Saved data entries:
-- ==== Sys2Proof/Machine/BitPrimitives.lean ====
section
/-!
DEFINITION. The bitwise buffer reader and writer: GETBIT and PUTBIT (spec/40_bit_primitives.md R100 to R102).
-/

namespace Sys2Proof.Machine

/-- The byte GETBIT reads: `L0 + L2 // 8` (R100). -/
def getbitAddr (s : State) : Nat := bitAddr s.srcBase s.arg2Nat

/-- One block step of GETBIT (R100). -/
def getbitStep (s : State) (w : GetbitWork) : Micro GetbitWork :=
  match w with
  | .read => .reading s (getbitAddr s) .got
  | .got b => .complete ((BitVec.ofBool (pixelOf b s.arg2Nat)).setWidth 32)

/-- Where GETBIT goes on: its own working variables, or its beginning when the command has made no step. -/
def getbitEnter (w : Option Work) : GetbitWork :=
  match w with
  | some (.getbit g) => g
  | _ => .read

/-- GETBIT: read one bit of a buffer (R100). -/
def execGetbit (s : State) : Host.Outcome State Fault Refusal :=
  .next (runBody getbitStep .getbit s.granted (getbitEnter s.work) s)

/-- The byte PUTBIT reads and writes: `L1 + L2 // 8` (R101). -/
def putbitAddr (s : State) : Nat := bitAddr s.dstBase s.arg2Nat

/-- One block step of PUTBIT (R101). The write is made even when it changes nothing. -/
def putbitStep (s : State) (w : PutbitWork) : Micro PutbitWork :=
  match w with
  | .read => .reading s (putbitAddr s) .write
  | .write b => .writing s (putbitAddr s) (putBitInto b (bitPos s.arg2Nat) s.putValue) .done
  | .done => .complete 0#32

/-- Where PUTBIT goes on: its own working variables, or its beginning when the command has made no step. -/
def putbitEnter (w : Option Work) : PutbitWork :=
  match w with
  | some (.putbit g) => g
  | _ => .read

/-- PUTBIT: write one bit of a buffer (R101). -/
def execPutbit (s : State) : Host.Outcome State Fault Refusal :=
  .next (runBody putbitStep .putbit s.granted (putbitEnter s.work) s)

end Sys2Proof.Machine
end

**What is needed**
Your reply should be a verbatim retyping of the lines from the one that holds "(putbitAddr s) .write" through the last line of the entries.

**Exercise output**
  | .read => .reading s (putbitAddr s) .write
  | .write b => .writing s (putbitAddr s) (putBitInto b (bitPos s.arg2Nat) s.putValue) .done
  | .done => .complete 0#32

/-- Where PUTBIT goes on: its own working variables, or its beginning when the command has made no step. -/
def putbitEnter (w : Option Work) : PutbitWork :=
  match w with
  | some (.putbit g) => g
  | _ => .read

/-- PUTBIT: write one bit of a buffer (R101). -/
def execPutbit (s : State) : Host.Outcome State Fault Refusal :=
  .next (runBody putbitStep .putbit s.granted (putbitEnter s.work) s)

end Sys2Proof.Machine
end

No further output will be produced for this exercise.